FIRST AMENDMENT TO THE NEW CONSORTIUM AGREEMENT
Exhibit 4.9
Execution Version
FIRST AMENDMENT TO THE NEW CONSORTIUM AGREEMENT
FIRST AMENDMENT AGREEMENT TO THE NEW CONSORTIUM AGREEMENT DATED AS OF APRIL 13, 2015 (THE “CONSORTIUM AGREEMENT”) ENTERED INTO BY AND BETWEEN (1) AÉROPORTS DE PARIS MANAGEMENT, S.A., A CORPORATION ORGANIZED UNDER THE LAWS OF FRANCE (“ADPM”); (2) AEROINVEST, S.A. DE C.V. (“AEROINVEST”), A CORPORATION ORGANIZED UNDER THE LAWS OF THE UNITED MEXICAN STATES WITH LEGAL CAPACITY AND ITS OWN ASSETS (ADPM AND AEROINVEST ARE HEREINAFTER REFERRED TO INDIVIDUALLY AS A “PARTY” AND COLLECTIVELY AS THE “PARTIES” TO THIS AGREEMENT); WITH THE ACKNOWLEDGEMENT AND AGREEMENT OF SERVICIOS DE TECNOLOGÍA AEROPORTUARIA, S.A. DE C.V. (“SETA” OR THE “STRATEGIC PARTNER”) AND GRUPO AEROPORTUARIO DEL CENTRO NORTE, S.A.B. DE C.V. (“GACN” OR THE “HOLDING COMPANY”), AND WITH THE AGREEMENT OF CONSTRUCTORAS ICA, S.A. DE C.V. (“CICASA”) AND CONTROLADORA DE OPERACIONES DE INFRAESTRUCTURA, S.A. DE C.V. (“CONOISA” AND, TOGETHER WITH CICASA, THE “LIMITED GUARANTORS”).
W I T N E S S E T H:
WHEREAS, the Parties, inter alios, executed a consortium agreement dated May 16, 2000, which was subsequently amended on June 7, 2000, June 14, 2000, January 3, 2001, December 19, 2002, September 26, 2003 and April 22, 2004 (the consortium agreement with its amendments being collectively hereinafter referred to as the “2000 Consortium Agreement”).

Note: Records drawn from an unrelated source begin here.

namespace Sys2Proof

/-! ### Ranges, each with the rule or table that gives it -/

/-- Position number die·272 + row·17 + column (R167). -/
def okCore (c : Nat) : Bool := decide (c < 1088)
def okDie (d : Nat) : Bool := decide (d < 4)
def okRow (r : Nat) : Bool := decide (r < 16)
def okCol (c : Nat) : Bool := decide (c < 17)
/-- Group slots, lanes (R51, R54). -/
def okSlot (s : Nat) : Bool := decide (s < 64)
def okLane (l : Nat) : Bool := decide (l < 32)
/-- Registers: at most 256 vector registers of a thread (R66), 64 scalar registers of a group slot (Table 3-1). -/
def okVReg (r : Nat) : Bool := decide (r < 256)
def okSReg (r : Nat) : Bool := decide (r < 64)
def okRegOf (scalar : Bool) (r : Nat) : Bool := if scalar then okSReg r else okVReg r
/-- Timetable entries by offset from 0x2100 (R33), placement requests (R233), queues (R262), regions (R173). -/
def okEntry (e : Nat) : Bool := decide (e < 256)
def okRequest (k : Nat) : Bool := decide (k < 128)
def okQueue (q : Nat) : Bool := decide (q < 65536)
def okRegion (r : Nat) : Bool := decide (r < 1024)
/-- KV pools (R245), semaphores (Table 0-1), reduction identifiers (R185), flags of a core (R184). -/
def okPool (p : Nat) : Bool := decide (p < 64)
def okSem (n : Nat) : Bool := decide (n < 16384)
def okSum (n : Nat) : Bool := decide (n < 4096)
def okFlag (n : Nat) : Bool := decide (n < 64)
/-- A Desk address (Table 3-1: 2 MiB for each core), a device address below the windows (R121). -/
def okDesk (a : Nat) : Bool := decide (a < 2 ^ 21)
def okAddr (a : Nat) : Bool := decide (a < 2 ^ 47)
/-- Format codes (Table 4-1). -/
def okFormat (f : Nat) : Bool := decide (f < 16)
/-- Cache windows (Table 6-9), stacks (R149), slice units die·64 + slice, memories that scrub reads (R161), a line (Table 6-1). -/
def okCacheWindow (w : Nat) : Bool := decide (w < 64)
def okStack (s : Nat) : Bool := decide (s < 8)
def okSliceUnit (n : Nat) : Bool := decide (n < 256)
def okScrubbed (m : Nat) : Bool := decide (m < 9)
def okLine (bs : List Byte) : Bool := decide (bs.length = 128)
/-- Walsal edges, directions, modules, sequence numbers of 8 bits (R192, R193); UCIe modules (R204); lanes of a loopback (Table 9-8). -/
def okEdge (e : Nat) : Bool := decide (e < 4)
def okDir (d : Nat) : Bool := decide (d < 2)
def okModule (m : Nat) : Bool := decide (m < 96)
def okUcie (m : Nat) : Bool := decide (m < 8)
/-- What a drain names: a Walsal edge, or the UCIe attachment of CD2 (4) or CD3 (5). -/
def okDrain (e : Nat) : Bool := decide (e < 6)
/-- Lanes of a module that a loopback reports: D0–D15, VLD, S0, S1. -/
def okLanes (n : Nat) : Bool := decide (n ≤ 19)
/-- Zalzer links, faces, channels, classes, devices of a torus (R209, R211, R216). -/
def okLink (l : Nat) : Bool := decide (l < 48)
def okFace (f : Nat) : Bool := decide (f < 6)
def okVc (v : Nat) : Bool := decide (v < 4)
def okCls (c : Nat) : Bool := decide (c < 3)
def okDevice (d : Nat) : Bool := decide (d < 4096)
/-- Ethernet ports, priorities, queue pairs, packet sequence numbers, process identifiers, handles, remote windows (R279 to R285). -/
def okPort (p : Nat) : Bool := decide (p < 4)
def okIngress (x : Ingress) : Bool := okPort x.port && decide (x.vlan ≤ 4094)
def okPriority (p : Nat) : Bool := decide (p < 8)
def okQp (q : Nat) : Bool := decide (q < 16384)
def okPsn (p : Nat) : Bool := decide (p < 2 ^ 24)
def okPid (p : Nat) : Bool := decide (p < 2 ^ 20)
def okHandle (h : Nat) : Bool := decide (h < 2 ^ 32)
def okWindow (w : Nat) : Bool := decide (w < 1024)
/-- Slices (R290), rows of a handle table (Table 12-8). -/
def okSlice (n : Nat) : Bool := decide (n < 64)
def okRowNumber (n : Nat) : Bool := decide (n < 4096)
/-- Objects and credentials (R302, Table 14-8). -/
def okIndex (i : Nat) : Bool := decide (i < 65536)
def okSub (s : Nat) : Bool := decide (s < 256)
def okCredential (n : Nat) : Bool := decide (1 ≤ n) && decide (n ≤ 32)
/-- Regulator rails (Table 19-2), start-up phases (Table 15-1), log sources (R377). -/
def okRail (r : Nat) : Bool := decide (r < 14)
def okPhase (p : Nat) : Bool := decide (1 ≤ p) && decide (p ≤ 12)
def okSource (s : Nat) : Bool := decide (s < 4096)
/-- Plain widths (Table 14-1). -/
def okU8 (v : Nat) : Bool := decide (v < 2 ^ 8)
def okU16 (v : Nat) : Bool := decide (v < 2 ^ 16)
def okU32 (v : Nat) : Bool := decide (v < 2 ^ 32)
def okU64 (v : Nat) : Bool := decide (v < 2 ^ 64)
/-- A SHA-384 hash or a credential record (Table 14-8: 52 bytes). -/
def okHash (v : Nat) : Bool := decide (v < 2 ^ 416)

/-! ### Records that commands carry -/

/-- A request header (Table 14-4). -/
def okReq (r : Req) : Bool := okU32 r.reqId && okU8 r.version && okU8 r.typ && okU32 r.off

/-- Where a space reaches. -/
def okSpace : Space → Bool
  | .desk => true
  | .device => true
  | .peer d => okDevice d
  | .flag r c => okRow r && okCol c

/-- An access (R103, Table 5-1): 1, 2, 4 or 8 bytes. -/
def okAcc (a : Acc) : Bool :=
  okCore a.core && okSlot a.slot && okLane a.lane && okSpace a.space && okRegOf a.scalar a.ra && decide (a.size ∈ [1, 2, 4, 8])

def okScope : Scope → Bool
  | .core => true
  | .device => true
  | .torus d => okDevice d
  | .window w qp => okWindow w && okQp qp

WHEREAS, the Parties, inter alios, amended and restated the 2000 Consortium Agreement and such 2000 Consortium Agreement was amended and superseded in its entirety by a new Amended and Restated Consortium Agreement dated July 6, 2004, which was then amended on December 15, 2005, September 5, 2006 and May 7, 2007 (such Amended and Restated Consortium Agreement, as amended, the “ARCA”).
WHEREAS, Aeroinvest owns directly a Consortium Interest of 74.5% and ADPM owns directly a Consortium Interest of 25.5%.

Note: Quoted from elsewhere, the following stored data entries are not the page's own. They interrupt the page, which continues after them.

-- ==== Sys2Proof/Certificates/Slice0/Obligations.lean ====
section
/-! DEFINITION. The statements for the provers. `Answers c s post` says that the command answers a next state and that `post` holds of it;
`NoEffect c s` that it answers `s.quiet`, the state with nothing changed but what the device had sent. -/

open Sys2Proof Sys2Proof.Machine

/-- Step takes the command at the front of the queue and is `exec` of it with the queue's rest. -/
def Obligations.StepRunsTheFrontCommand : Prop :=
  ∀ (s : State) (c : Instr) (rest : List Instr), s.pending = c :: rest → step s = exec c { s with pending := rest }

/-- With no command waiting one nanosecond passes (the model's choice, notes/assumptions/2.md); none passes without power. -/
def Obligations.IdleStepIsOneNanosecond : Prop :=
  ∀ s : State, s.pending = [] →
    (s.dev.op.state ≠ .off → ∃ t, step s = .next t ∧ t.pending = [] ∧ t.fuse = s.fuse ∧ t.mem = s.mem ∧ t.clock.bell = s.clock.bell ∧
      t.clock.nsInto = s.clock.nsInto + 1 ∧ t.clock.time = s.clock.time + 1 ∧ t.dev.op = s.dev.op ∧ t.dev.cores = s.dev.cores ∧
      t.dev.steps = s.dev.steps) ∧
    (s.dev.op.state = .off → step s = .next s.quiet)

/-- No command puts a command into the queue or takes one out.
Only the commands that write memory change any byte of it.
Only lifecycle transitions and requests change a fuse, and only boundaries, the end of a boot and loss of power set the clock. -/
def Obligations.QueueMemoryFusesAndClockHaveTheirWriters : Prop :=
  (∀ (c : Instr) (s t : State), exec c s = .next t → t.pending = s.pending) ∧
  (∀ (c : Instr) (s t : State), exec c s = .next t → c.mayWriteMemory = false → t.mem = s.mem) ∧
  (∀ (c : Instr) (s t : State), exec c s = .next t →
      (c.mayBurnFuse = false → t.fuse = s.fuse) ∧ (c.maySetClock = false → t.clock = s.clock))

/-- Every step keeps the canonical form of memory, so that equal memories are equal data. -/
def Obligations.StepKeepsMemoryCanonical : Prop := ∀ s t : State, Memory.wf s.mem = true → step s = .next t → Memory.wf t.mem = true

/-- Memory has the canonical form at reset. -/
def Obligations.ResetMemoryIsCanonical : Prop := Memory.wf State.reset.mem = true

/-- No step undoes a fuse: identity and keys stay, SECURITY_COUNTER and REPROVISIONS never fall. -/
def Obligations.StepNeverUndoesAFuse : Prop := ∀ s t : State, step s = .next t → FusesKept s.fuse t.fuse

/-- The lifecycle state changes only where a transition was pending, to the state that its record names. -/
def Obligations.LifecycleMovesOnlyByAPendingTransition : Prop :=
  ∀ s t : State, step s = .next t →
    t.fuse.lifecycle = s.fuse.lifecycle ∨ ∃ code key, s.dev.sec.transition = some (code, key) ∧ t.fuse.lifecycle = lifecycleOf code

/-- The machine stops in one way only: a memory controller's command for an address with no backing in Table 7-1; every other command
answers a next state from every state. -/
def Obligations.OnlyUnbackedAddressesStop : Prop :=
  ∀ (c : Instr) (s : State),
    (∃ t, exec c s = .next t) ∨
    (exec c s = .fault .unmapped ∧
      ((∃ pa sev syn, c = .memoryRead pa sev syn ∧ hbmEnd ≤ pa) ∨
       (∃ pa data, c = .memoryWrite pa data ∧ inside pa data.length 0 hbmEnd = false ∧ inside pa data.length capBase (2 ^ 40 - capBase) = false) ∨
       (∃ pa err, c = .capacityRead pa err ∧ (pa < capBase ∨ 2 ^ 40 ≤ pa))))

/-- What the spec gives of the state after reset: BOOT, Bell count 0, MASTER_ID the device's own identifier, defaults of Tables 2-4 and 16-5. -/
def Obligations.ResetIsBootAtBellZero : Prop :=
  State.reset.dev.op.state = .boot ∧ State.reset.clock.bell = 0 ∧ State.reset.dev.o 0x2001 3 = State.reset.fuse.deviceId ∧
    State.reset.dev.o 0x2000 0 = 100000 ∧ State.reset.dev.o 0x7000 0 = 1600 ∧ State.reset.pending = [] ∧ State.reset.mem = [] ∧
    State.reset.fuse.lifecycle = .manufacturing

WHEREAS, Aeroinvest also owns directly 20.8% of the capital stock of GACN and has significant influence (influencia significativa) in respect of GACN.
WHEREAS, as consequence of the above, the Parties and the Limited Guarantors entered into the New Consortium Agreement on April 13, 2015 (the “Consortium Agreement”).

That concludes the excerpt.